:: What the exercise asks ::
Find the word "pgCrg" in the listing. Copy out each line where it occurs.
- - - - - - -
/-- R46, R64, R65: at each edge the Onsetter starts the hand-over of a Stope bank whose plan names another owner for the phase; at the boundary, which
the Adit's first access may follow at once and so end the hand-over (log 67), the owner of INTAKE. R66–R69: the ends of PRIMARY and SHADOW cut the
tasks that still run, and lose those not started: the loss is recorded, the thread is idle, and the next dispatch carries RESYNC (R171). -/
def Obligations.EdgesApplyThePlanAndCut : Prop :=
  (
    ∀ (k : Fin 16) (s : State), live s = true → s.ons.runs = true → s.active pgOns = true →
      let b := activeBuffer s
      bit (planB b k.val s) 31 = true → (s.bank (32 + k.val)).draining = false →
      let applied (c : Instr) (seg : Segment) (o : Nat) : Prop :=
        s.ons.seg = seg → (∀ n, o = n → n < 32 → quarantined n s = false) → ownerField (32 + k.val) s ≠ o →
        ∃ t, exec c s = .next t ∧ (t.bank (32 + k.val)).draining = true ∧ ownerField (32 + k.val) t = o
          ∧ (t.bank (32 + k.val)).owner = (s.bank (32 + k.val)).owner
      applied .intakeEnd .intake (fld (planA b k.val s) 8 8)
      ∧ applied .primaryEnd .primary (fld (planA b k.val s) 16 8)
      ∧ applied .shadowEnd .shadow (fld (planA b k.val s) 24 8)
      ∧ applied .verdictEnd .verdict (fld (planB b k.val s) 0 8)
      ∧ ∀ inp, s.ons.seg = .lamp → s.getFld pgLrm 0x040 0 2 ≠ 3 → soloReplicas s = [] → rosterResult s ≠ 2 → bit (s.reg pgOns 0x004) 0 = true →
        let o := fld (planA b k.val s) 0 8
        (o < 32 → quarantined o s = false ∧ (s.core o).quarantineDue = false) → ownerField (32 + k.val) s ≠ o →
        ∃ t, exec (.shiftBoundary inp) s = .next t ∧ ownerField (32 + k.val) t = o
          ∧ if (t.bank (32 + k.val)).draining then (t.bank (32 + k.val)).owner = (s.bank (32 + k.val)).owner
            else (t.bank (32 + k.val)).owner.toNat = o
  ) ∧ (
    ∀ (e : Nat) (r : TaskRec) (s : State), live s = true → s.ons.runs = true → s.task e = some r → r.hewer < 32 → r.thread < 4 →
      let lost (c : Instr) (causes : List (BitVec 4)) (stops : Bool) : Prop :=
        ∃ t, exec c s = .next t ∧ (∃ k ∈ causes, t.task e = some { r with st := .lost k }) ∧ sparseGet false t.ons.owed e = true
          ∧ bit (t.reg pgOns 0x00C) 3 = true
          ∧ (stops = true → (t.thread (hewerThread r.hewer r.thread)).running = false
              ∧ bit (t.reg (pgHwr r.hewer) (0x060 + 4 * r.thread)) 31 = false)
      (s.ons.seg = .primary → (r.st = .inPrimary → lost .primaryEnd [1] true) ∧ (r.st = .waiting → lost .primaryEnd [3, 4] false))
      ∧ (s.ons.seg = .shadow → (r.st = .inShadow → lost .shadowEnd [2] true) ∧ (r.st = .donePrimary → lost .shadowEnd [3, 4] false))
  )
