-- ==== Sys2Proof/Laws/State.lean ====
section
/-!
SUPPORT. Sys2Proof/Laws/State.lean: one lemma per field, and per reader, for each update of the state, so that no proof unfolds a record
update.
-/

namespace Sys2Proof.Machine

variable (s : State)


/-! ### setReg -/

@[simp] theorem State.setReg_pending (p off : Nat) (v : W32) : (s.setReg p off v).pending = s.pending := rfl
@[simp] theorem State.setReg_free (p off : Nat) (v : W32) : (s.setReg p off v).free = s.free := rfl
@[simp] theorem State.setReg_life (p off : Nat) (v : W32) : (s.setReg p off v).life = s.life := rfl
@[simp] theorem State.setReg_eff (p off : Nat) (v : W32) : (s.setReg p off v).eff = s.eff := rfl
@[simp] theorem State.setReg_ivl (p off : Nat) (v : W32) : (s.setReg p off v).ivl = s.ivl := rfl
@[simp] theorem State.setReg_locks (p off : Nat) (v : W32) : (s.setReg p off v).locks = s.locks := rfl
@[simp] theorem State.setReg_dom (p off : Nat) (v : W32) : (s.setReg p off v).dom = s.dom := rfl
@[simp] theorem State.setReg_arr (p off : Nat) (v : W32) : (s.setReg p off v).arr = s.arr := rfl
@[simp] theorem State.setReg_arrReq (p off : Nat) (v : W32) : (s.setReg p off v).arrReq = s.arrReq := rfl
@[simp] theorem State.setReg_pwrAsked (p off : Nat) (v : W32) : (s.setReg p off v).pwrAsked = s.pwrAsked := rfl
@[simp] theorem State.setReg_mem (p off : Nat) (v : W32) : (s.setReg p off v).mem = s.mem := rfl
@[simp] theorem State.setReg_banks (p off : Nat) (v : W32) : (s.setReg p off v).banks = s.banks := rfl
@[simp] theorem State.setReg_threads (p off : Nat) (v : W32) : (s.setReg p off v).threads = s.threads := rfl
@[simp] theorem State.setReg_cores (p off : Nat) (v : W32) : (s.setReg p off v).cores = s.cores := rfl
@[simp] theorem State.setReg_ons (p off : Nat) (v : W32) : (s.setReg p off v).ons = s.ons := rfl
@[simp] theorem State.setReg_crossings (p off : Nat) (v : W32) : (s.setReg p off v).crossings = s.crossings := rfl
@[simp] theorem State.setReg_tpl (p off : Nat) (v : W32) : (s.setReg p off v).tpl = s.tpl := rfl
@[simp] theorem State.setReg_aud (p off : Nat) (v : W32) : (s.setReg p off v).aud = s.aud := rfl
@[simp] theorem State.setReg_nrg (p off : Nat) (v : W32) : (s.setReg p off v).nrg = s.nrg := rfl
@[simp] theorem State.setReg_guard (p off : Nat) (v : W32) : (s.setReg p off v).guard = s.guard := rfl
@[simp] theorem State.setReg_tri (p off : Nat) (v : W32) : (s.setReg p off v).tri = s.tri := rfl
@[simp] theorem State.setReg_can (p off : Nat) (v : W32) : (s.setReg p off v).can = s.can := rfl
@[simp] theorem State.setReg_cmp (p off : Nat) (v : W32) : (s.setReg p off v).cmp = s.cmp := rfl
@[simp] theorem State.setReg_flips (p off : Nat) (v : W32) : (s.setReg p off v).flips = s.flips := rfl
@[simp] theorem State.setReg_delays (p off : Nat) (v : W32) : (s.setReg p off v).delays = s.delays := rfl
@[simp] theorem State.setReg_dep (p off : Nat) (v : W32) : (s.setReg p off v).dep = s.dep := rfl
@[simp] theorem State.setReg_cor (p off : Nat) (v : W32) : (s.setReg p off v).cor = s.cor := rfl
@[simp] theorem State.setReg_adit (p off : Nat) (v : W32) : (s.setReg p off v).adit = s.adit := rfl
@[simp] theorem State.setReg_wnd (p off : Nat) (v : W32) : (s.setReg p off v).wnd = s.wnd := rfl
@[simp] theorem State.setReg_scrub (p off : Nat) (v : W32) : (s.setReg p off v).scrub = s.scrub := rfl
@[simp] theorem State.setReg_ustoreBad (p off : Nat) (v : W32) : (s.setReg p off v).ustoreBad = s.ustoreBad := rfl
@[simp] theorem State.setReg_decodes (p off : Nat) (v : W32) : (s.setReg p off v).decodes = s.decodes := rfl
@[simp] theorem State.setReg_panels (p off : Nat) (v : W32) : (s.setReg p off v).panels = s.panels := rfl
@[simp] theorem State.setReg_dbg (p off : Nat) (v : W32) : (s.setReg p off v).dbg = s.dbg := rfl
@[simp] theorem State.setReg_emu (p off : Nat) (v : W32) : (s.setReg p off v).emu = s.emu := rfl
@[simp] theorem State.setReg_pci (p off : Nat) (v : W32) : (s.setReg p off v).pci = s.pci := rfl
@[simp] theorem State.setReg_pmcHeld (p off : Nat) (v : W32) : (s.setReg p off v).pmcHeld = s.pmcHeld := rfl
@[simp] theorem State.setReg_answer (p off : Nat) (v : W32) : (s.setReg p off v).answer = s.answer := rfl
@[simp] theorem State.setReg_bell (p off : Nat) (v : W32) : (s.setReg p off v).bell = s.bell := rfl
@[simp] theorem State.setReg_effReg (p off : Nat) (v : W32) (q o : Nat) : (s.setReg p off v).effReg q o = s.effReg q o := rfl
@[simp] theorem State.setReg_lockOf (p off : Nat) (v : W32) (q : Nat) : (s.setReg p off v).lockOf q = s.lockOf q := rfl
@[simp] theorem State.setReg_domain (p off : Nat) (v : W32) (q : Nat) : (s.setReg p off v).domain q = s.domain q := rfl
@[simp] theorem State.setReg_array (p off : Nat) (v : W32) (q : Nat) : (s.setReg p off v).array q = s.array q := rfl
@[simp] theorem State.setReg_thread (p off : Nat) (v : W32) (g : Hart) : (s.setReg p off v).thread g = s.thread g := rfl
@[simp] theorem State.setReg_core (p off : Nat) (v : W32) (n : Nat) : (s.setReg p off v).core n = s.core n := rfl
@[simp] theorem State.setReg_bank (p off : Nat) (v : W32) (n : Nat) : (s.setReg p off v).bank n = s.bank n := rfl
@[simp] theorem State.setReg_winder (p off : Nat) (v : W32) (n : Nat) : (s.setReg p off v).winder n = s.winder n := rfl
@[simp] theorem State.setReg_deputy (p off : Nat) (v : W32) (n : Nat) : (s.setReg p off v).deputy n = s.deputy n := rfl
@[simp] theorem State.setReg_replica (p off : Nat) (v : W32) (n : Nat) : (s.setReg p off v).replica n = s.replica n := rfl
@[simp] theorem State.setReg_correlator (p off : Nat) (v : W32) (n : Nat) : (s.setReg p off v).correlator n = s.correlator n := rfl
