/-- Island i with its report, the state of its survey, its point and its wear record. -/
def island (i report survey point wear : Nat) (f : State → State := id) : State :=
  opened ([(pgCrg i, 0x060, report)] ++ (if survey = 0 then [] else [(pgCrg i, 0x04C, survey)]) ++ (if point = 0 then [] else [(pgCrg i, 0x044, point)])
    ++ (if wear = 0 then [] else [(pgLrm, 0x600 + 4 * i, wear)])) f
def dormant (v : Nat) : State :=
  dev .primary (if v = 0 then [] else [(pgLrm, 0x088, v)]) fun s => { s with life := { s.life with phase := .dormant } }

/-- The Triad and another master, SAFE; DORMANT with each wake armed and with none; a survey that runs, one due, one that may start; readings at their
bounds, and a need that rises; wear records at the bounds of their fields. -/
theorem witness_OperatingPointsArePlanned :
    (∀ b, let s := zoned b; Admitted q23 .write pgLrm 0x040 s ∧ Admitted q20 .write pgLrm 0x040 s ∧ pageOn pgLrm s = true ∧ s.guard.safe = b)
    ∧ ((dormant 0).life.phase = .dormant ∧ bit ((dormant 0).reg pgLrm 0x088) 31 = false ∧ fld ((dormant 0).reg pgLrm 0x088) 0 16 = 0
      ∧ (dormant 0x80000001).life.phase = .dormant ∧ bit ((dormant 0x80000001).reg pgLrm 0x088) 31 = true
      ∧ fld ((dormant 0x80000001).reg pgLrm 0x088) 0 16 = 1 ∧ plain.life.phase ≠ .dormant)
    ∧ (∀ i ∈ [0, 40, 41, 42, 47], let s := island i 0 0 0 0; Admitted q23 .write (pgCrg i) 0x040 s ∧ Admitted q20 .write (pgCrg i) 0x040 s ∧ pageOn (pgCrg i) s = true)
    ∧ (∀ survey ∈ [0, 1, 2], let s := island 1 0x50000006 survey 0 0
      Admitted q23 .write (pgCrg 1) 0x048 s ∧ pageOn (pgCrg 1) s = true ∧ s.isLocked (pgCrg 1) = false ∧ fld (s.reg (pgCrg 1) 0x04C) 0 2 = survey
        ∧ islandOn 1 s = true ∧ islandOn 1 { s with dom := [(1, .off)] } = false)
    ∧ (∀ report ∈ [0x50000006, 0xC8000010], let s := island 1 report 1 0 0
      live s = true ∧ fld (s.reg (pgCrg 1) 0x04C) 0 2 = 1 ∧ (fld (s.reg (pgCrg 1) 0x060) 26 6, fld (s.reg (pgCrg 1) 0x060) 0 8)
        = (if report = 0x50000006 then (20, 6) else (50, 16)))
    ∧ (fld ((island 1 6 1 0x4C000000 0).reg (pgCrg 1) 0x044) 26 6 = 19)
    ∧ ((plain.reg pgLrm 0x08C + 1).toNat % 24 ≠ 0 ∧ ((dev .primary [(pgLrm, 0x08C, 22)]).reg pgLrm 0x08C + 1).toNat % 24 = 23
      ∧ plain.nrg.hourShifts < 5400000 ∧ 5400000 ≤ ({ plain.nrg with hourShifts := 5400000 } : Energy).hourShifts)
    ∧ (let s := island 47 0 0 0 0x53E80000
      Admitted q23 .write pgLrm 0x6BC s ∧ Admitted q20 .write pgLrm 0x6BC s ∧ pageOn pgLrm s = true ∧ fld (s.reg pgLrm 0x6BC) 26 6 = 20
        ∧ fld (s.reg pgLrm 0x6BC) 16 10 = 1000 ∧ fld 0xC83E0000#32 26 6 = 50 ∧ fld 0xC83E0000#32 16 10 = 62) := by
  refine ⟨fun b => ⟨admitted_of ?_, admitted_of ?_, ?_⟩, by decide +kernel, ?_, ?_, by decide +kernel, by decide +kernel, by decide +kernel,
    admitted_of ?_, admitted_of ?_, ?_⟩
  · cases b <;> decide +kernel
  · cases b <;> decide +kernel
  · cases b <;> decide +kernel
  · simp only [List.forall_mem_cons, List.not_mem_nil, false_implies, implies_true, and_true]
    refine ⟨⟨admitted_of ?_, admitted_of ?_, ?_⟩, ⟨admitted_of ?_, admitted_of ?_, ?_⟩, ⟨admitted_of ?_, admitted_of ?_, ?_⟩,
      ⟨admitted_of ?_, admitted_of ?_, ?_⟩, admitted_of ?_, admitted_of ?_, ?_⟩ <;> decide +kernel
  · simp only [List.forall_mem_cons, List.not_mem_nil, false_implies, implies_true, and_true]
    refine ⟨⟨admitted_of ?_, ?_⟩, ⟨admitted_of ?_, ?_⟩, admitted_of ?_, ?_⟩ <;> decide +kernel
  all_goals decide +kernel

/-- The watchdog with its window from `grace`, counting, with its reset armed, in SAFE or not. -/
def guarded (en : Nat) (safe : Bool) : State :=
  opened [(pgWdg, 0x044, 5), (pgWdg, 0x004, 0x10000 + en)] fun s => { s with
    eff := if en = 0 then [] else [(regKey pgWdg 0x004, w32 en)], guard := { s.guard with safe := safe } }

theorem witness_TheWatchdogGuardsTheDevice :
    (∀ x ∈ [(0, false), (1, false), (1, true)], let s := guarded x.1 x.2
      Admitted q23 .write pgWdg 0x04C s ∧ Admitted q20 .write pgWdg 0x04C s ∧ Admitted q23 .write pgWdg 0x054 s ∧ pageOn pgWdg s = true ∧ live s = true
        ∧ bit (s.effReg pgWdg 0x004) 0 = decide (x.1 = 1) ∧ s.guard.safe = x.2 ∧ bit (s.reg pgWdg 0x004) 16 = true ∧ fld (s.reg pgWdg 0x044) 0 20 = 5
        ∧ Admitted q23 .write pgBel 0x068 s ∧ Admitted q20 .write pgBel 0x06C s ∧ pageOn pgBel s = true ∧ s.life.phase ≠ .asserted)
    ∧ (State.reset.life.phase = .asserted ∧ live State.reset = false)
    ∧ (let c := comparedCodes plain; 819 + 30 < 600 + 5 * c.1 ∧ 600 + 5 * c.1 ≤ 820 + 30 ∧ 600 + 5 * c.2 + 40 < 891 ∧ 890 ≤ 600 + 5 * c.2 + 40) := by
  refine ⟨?_, by decide +kernel, by decide +kernel⟩
  simp only [List.forall_mem_cons, List.not_mem_nil, false_implies, implies_true, and_true]
  refine ⟨⟨admitted_of ?_, admitted_of ?_, admitted_of ?_, ?_, ?_, ?_, ?_, ?_, ?_, admitted_of ?_, admitted_of ?_, ?_⟩,
    ⟨admitted_of ?_, admitted_of ?_, admitted_of ?_, ?_, ?_, ?_, ?_, ?_, ?_, admitted_of ?_, admitted_of ?_, ?_⟩,
    admitted_of ?_, admitted_of ?_, admitted_of ?_, ?_, ?_, ?_, ?_, ?_, ?_, admitted_of ?_, admitted_of ?_, ?_⟩ <;> decide +kernel
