-- ==== Sys2Proof/Machine/Parts.lean ====
section
/-! DEFINITION. Sys2Proof/Machine/Parts.lean: the parts of the state that are no register field: time, clocks, rings,
queues, resets, health, Ledger, freeze, perturbation, power and boot. -/

namespace Sys2Proof.Machine

/-- Fabric Time of the package and the follower's state: R39, R40, R45 to R47, R50, R60, R62. The twelve dies' counters, which R39 lets
differ by 1 tick, are one count here (DESIGN CHOICE, log entry 5). -/
structure TimeSt where
  /-- Fabric Time, 1 ns ticks -/
  ft : W64
  /-- FTCLK cycles counted by the timers; held in a freeze (R145, R396) -/
  cyc : Nat
  /-- the module has reached LOCKED since its last module reset (R40) -/
  joined : Bool
  /-- the ACQUIRE step has been taken since the last write of ROLE (R50) -/
  stepped : Bool
  /-- consecutive accepted words with an offset of at most 4 ticks -/
  streak : Nat
  /-- cyc at the ROLE write or at the last accepted word -/
  lastWord : Nat
  /-- ticks still to add (positive) or remove by slewing -/
  slew : Int
  /-- FTCLK cycles since the last slewed tick -/
  slewPhase : Nat
  /-- FTCLK cycles for which FT still stands (R50) -/
  pause : Nat
  /-- the latest snapshot of FT (R60) -/
  snap : W64
  /-- FT has been brought to the timescale of the PTP port that SOURCE selects (R45) -/
  ptpStep : Bool
  /-- an FTSYNC pulse has been seen -/
  sawPulse : Bool
  /-- consecutive good FTSYNC intervals (R46) -/
  goodSync : Nat
  /-- consecutive missed FTSYNC pulses (R47) -/
  missedSync : Nat
  /-- consecutive good windows of FD0's meter 1 (R46) -/
  ftrefGood : Nat
deriving DecidableEq, Repr

/-- The configuration that a frequency meter uses in its present window (R63). -/
structure MeterCfg where
  ref : Nat
  clk : Nat
  fail : Nat
  warn : Nat
  /-- nominal frequency of the measured clock at the start of the window, in MHz (R55) -/
  mhz : Nat
deriving DecidableEq, Repr

/-- Clocks of one die: R52, R53, R56, R57. -/
structure ClockSt where
  /-- clock numbers of the coasting PLLs -/
  coast : List Nat
  /-- a PLL relock is in progress -/
  relock : Bool
  /-- the oscillator that the PLLs run from: 0 IOSC, 1 XTAL; SOURCE_SEL as it stood at the latest relock (R53) -/
  src : Nat
  /-- consecutive good windows of XTAL against IOSC -/
  xtalGood : Nat
  /-- gates that are off -/
  off : List Nat
  /-- gates whose held request is off -/
  reqOff : List Nat
  /-- meter configurations in force, where they differ from the page's reset values -/
  meters : SMap MeterCfg
  /-- meters whose measured clock was gated, lost its power or changed its frequency in the present window (R55) -/
  spoiled : List Nat
deriving DecidableEq, Repr

/-- One slot of a ring between acceptance and its record (R127, R139): the completion record and its IRQ bit once the
docket has completed. -/
structure RecSlot where
  seq : W32
  done : Option (Record × Bool)
deriving DecidableEq, Repr

/-- One docket ring: R125, R127, R128, R152. -/
structure RingSt where
  /-- fetched slots not yet accepted, oldest first -/
  fetched : List Docket
  /-- reads again of the slot ACCEPT because its SEQ does not match -/
  retries : Nat
  /-- cyc of the latest read of that slot -/
  readAt : Nat
  /-- STALLED_SEQ until the next TAIL write (R128, R155) -/
  stalled : Bool
  /-- TAIL write held aside during RESETTING or STOPPED -/
  heldTail : Option W32
  /-- accepted dockets awaiting their record, oldest first -/
  acc : List RecSlot
deriving DecidableEq, Repr

/-- An entry of an engine queue: R119, R131, R140, R145, R149. -/
structure QEntry where
  dk : Docket
  die : CDie
  tenant : TenantId
  seq : W32
  /-- EST after R144 -/
  est : Nat
  late : Bool
  clamped : Bool
  reexec : Bool
  carry : Bool
  /-- the release is reached (R42) -/
  released : Bool
  /-- the release has been compared with FT once, which settles LATE (R43) -/
  judged : Bool
  /-- the docket has become eligible (R140, R145) -/
  eligible : Bool
  /-- cyc at which the wait timeout started -/
  waitFrom : Option Nat
  running : Bool
  /-- run timer in FTCLK cycles, scaled under R408 -/
  ran : Rat
  /-- the final output has landed -/
  done : Bool
  /-- the reset's cut has been asked for (R151, R367) -/
  cut : Bool
  /-- status so far, by R138 -/
  status : Nat
  /-- first offending global address (R470) -/
  badAddr : Nat
  nonfinite : Nat
  flushed : Nat
  digest : Nat
  /-- chunks, pages or spans still to land or commit -/
  todo : List Nat
  /-- sequencer numbers of the docket's unresolved remote operations (R271); a returned docket keeps them -/
  seqs : List W32
  /-- the index list or anchor array that a Porter docket has read (R113, R468), or a collective's peers -/
  idx : List Nat
  /-- the pieces of its source that a PLAYOUT has read from another device, by offset (R113, R268) -/
  parts : List (Nat × List Byte)
  /-- the slot of its Hopper that an INGEST docket fills, from its dispatch on; a returned docket keeps it (R224) -/
  slot : Option Nat
  /-- its engine has started on it -/
  started : Bool
  /-- arguments that follow NONFINITE and FLUSHED in a non-finite record (R331) -/
  xargs : List Nat
  /-- short stamp of its dispatch (R382) -/
  startStamp : W32
deriving DecidableEq, Repr

/-- What a Lathe's accumulator bank holds after a docket: the docket's C_OUT and tenant, whether it was a single-block docket with FP32
output, and its FP32 tiles (R102). -/
structure CarrySt where
  out : Nat
  tenant : Nat
  single : Bool
  bank : List Byte
deriving DecidableEq, Repr

/-- A change of CCLK in progress and the queued second write (R407, R61). -/
structure CclkChange where
  target : Nat
  next : Option Nat
  /-- cyc at which the change began -/
  since : Nat
deriving DecidableEq, Repr

/-- The state of a sleeping unit (R412, R415): entering, asleep or leaving, and the state's number 1 to 4. -/
inductive Sleep where
  | entering (s : Fin 5) (woken : Bool)
  | asleep (s : Fin 5)
  | leaving (s : Fin 5)
deriving DecidableEq, Repr

/-- Power: R403 to R416. -/
structure PowerSt where
  /-- switched domains that are powered -/
  on : List Nat
  /-- CCLK changes in progress, by logical cluster -/
  cclk : SMap CclkChange
  /-- clusters held below their written value: bit 0 by the cap (R409), bit 1 by their die's excursion (R410), bit 2 by the
  floor of THERM_N (R411) -/
  capHeld : SMap Nat
  /-- dies in a thermal excursion (R410) -/
  hot : List Nat
  /-- latest junction temperature by die -/
  temp : SMap Nat
  thermLow : Bool
  /-- the thermal floor of R411 holds, and cyc at which it ends once THERM_N is released -/
  floor : Bool
  floorEnd : Nat
  tripped : Bool
  /-- sleeping cores (c), clusters (512 + c), compute dies (576 + n) and the module (584) -/
  sleep : SMap Sleep
deriving DecidableEq, Repr

/-- Boot: R24, R365, R417 to R423. -/
structure BootSt where
  inRange : Bool
  /-- an image has been read from the flash by slot -/
  loaded : Bool
  verified : Bool
  /-- position mapped out on die n, where one is -/
  mapped : SMap Nat
  /-- BENCH_STATE of die n -/
  bench : SMap Nat
  /-- stacks (0 to 15) and Storeroom channels (64 + k) out of service -/
  outOf : List Nat
  /-- the Dimension Table is published -/
  published : Bool
  /-- the image in the package, by slot, that a package reset boots again (R419) -/
  image : Option Nat
  /-- fuses burnt since manufacture: SVN_FUSE as raised, and revoked keys (R422) -/
  svnUp : Nat
  revoked : Nat
  /-- package resets since power-on, each of which advances every page generation when POWER_UP reruns (R435) -/
  pageGens : Nat
  /-- POWER_UP is to rerun after a package reset -/
  rerun : Bool
deriving DecidableEq, Repr

/-- A bucket's suppressed events (R391). -/
structure Supp where
  count : Nat
  first : W64
  last : W64
  src : W32
  loc : W32
deriving DecidableEq, Repr

/-- The Ledger: R390 to R393. -/
structure LedgerSt where
  /-- the AO ring's bytes, by offset in the ring -/
  ao : List (Nat × Byte)
  /-- records in the AO ring, oldest first: first unit and length in units -/
  recs : List (Nat × Nat)
  /-- records in the capacity ring, oldest first -/
  capRecs : List (Nat × Nat)
  /-- tokens of the buckets that an event or a profile write has touched -/
  tokens : SMap Nat
  /-- tokens of the untouched buckets of each profile -/
  base : List Nat
  /-- profiles set through CODE_PROFILE, by bucket -/
  profs : SMap Nat
  supp : SMap Supp
  /-- records dropped since the last records-lost record -/
  lost : Nat
  /-- capacity-ring records dropped since the last records-lost record there -/
  capLost : Nat
  /-- next refill point of each profile, in cyc -/
  grid : List Nat
  /-- end of the present summary interval, in cyc -/
  sumEnd : Nat
deriving DecidableEq, Repr

/-- Freeze: R395 to R398. The STATUS register holds FROZEN, the pin, the causes and LATE_ARM. -/
structure FreezeSt where
  /-- instant armed by the pin -/
  pinAt : Option W64
  /-- a RESUME write has been taken, with its instant -/
  resumeAt : Option W64
  /-- instant of the pin release plus RESUME_LEAD_US -/
  pinEnd : Option W64
  /-- read position of the selected chain, in bits -/
  pos : Nat
deriving DecidableEq, Repr

/-- Domains in reset, generations and the hang path: R361 to R372. -/
structure ResetSt where
  /-- domains resetting: key (code × 4,096 + index), cause, and cyc at the start -/
  active : List (Nat × Nat × Nat)
  /-- engines held stopped with AUTO_ENGINE 0 (R361) -/
  stopped : List Nat
  /-- RGEN of an engine domain, reset count of the others, by key -/
  gens : SMap Nat
  /-- cyc of the hangs of a domain within the window, newest first -/
  hangs : SMap (List Nat)
  /-- cyc at which an engine or a tenant last sent a packet: engine key, 65,536 + tenant, 131,072 own generation -/
  lastSent : SMap Nat
  /-- wrap drains running: the drain's key and the reset cause to go on with -/
  drains : List (Nat × Nat)
  /-- OWN_GEN value that waits for its drain (R373) -/
  ownGen : Option Byte
  /-- tenant context resets running (R151) -/
  tenants : List Nat
deriving DecidableEq, Repr

/-- Health scores and shadow mode: R376 to R381. -/
structure HealthSt where
  /-- 14-bit score by part -/
  score : SMap Nat
  warn : List Nat
  act : List Nat
  /-- mirrored completion records present on S, by ring × 2^32 + SEQ -/
  mirror : SMap Record
  /-- digests of dockets that completed on S before their mirrored record came, by the same key -/
  own : SMap Nat
  /-- first docket that mismatched since the last marker: ring × 2^32 + SEQ -/
  mismatch : Option Nat
  /-- next decay instant, in cyc -/
  decayAt : Nat
deriving DecidableEq, Repr

/-- Eligible events seen and perturbations made by one control since its write (R399). -/
structure PertCnt where
  seen : Nat
  acted : Nat
deriving DecidableEq, Repr

end Sys2Proof.Machine
end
- - - - - - -
:: Result of the task ::
  opened ([(pgCrg i, 0x060, report)] ++ (if survey = 0 then [] else [(pgCrg i, 0x04C, survey)]) ++ (if point = 0 then [] else [(pgCrg i, 0x044, point)])
    ∧ (∀ i ∈ [0, 40, 41, 42, 47], let s := island i 0 0 0 0; Admitted q23 .write (pgCrg i) 0x040 s ∧ Admitted q20 .write (pgCrg i) 0x040 s ∧ pageOn (pgCrg i) s = true)
      Admitted q23 .write (pgCrg 1) 0x048 s ∧ pageOn (pgCrg 1) s = true ∧ s.isLocked (pgCrg 1) = false ∧ fld (s.reg (pgCrg 1) 0x04C) 0 2 = survey
      live s = true ∧ fld (s.reg (pgCrg 1) 0x04C) 0 2 = 1 ∧ (fld (s.reg (pgCrg 1) 0x060) 26 6, fld (s.reg (pgCrg 1) 0x060) 0 8)
    ∧ (fld ((island 1 6 1 0x4C000000 0).reg (pgCrg 1) 0x044) 26 6 = 19)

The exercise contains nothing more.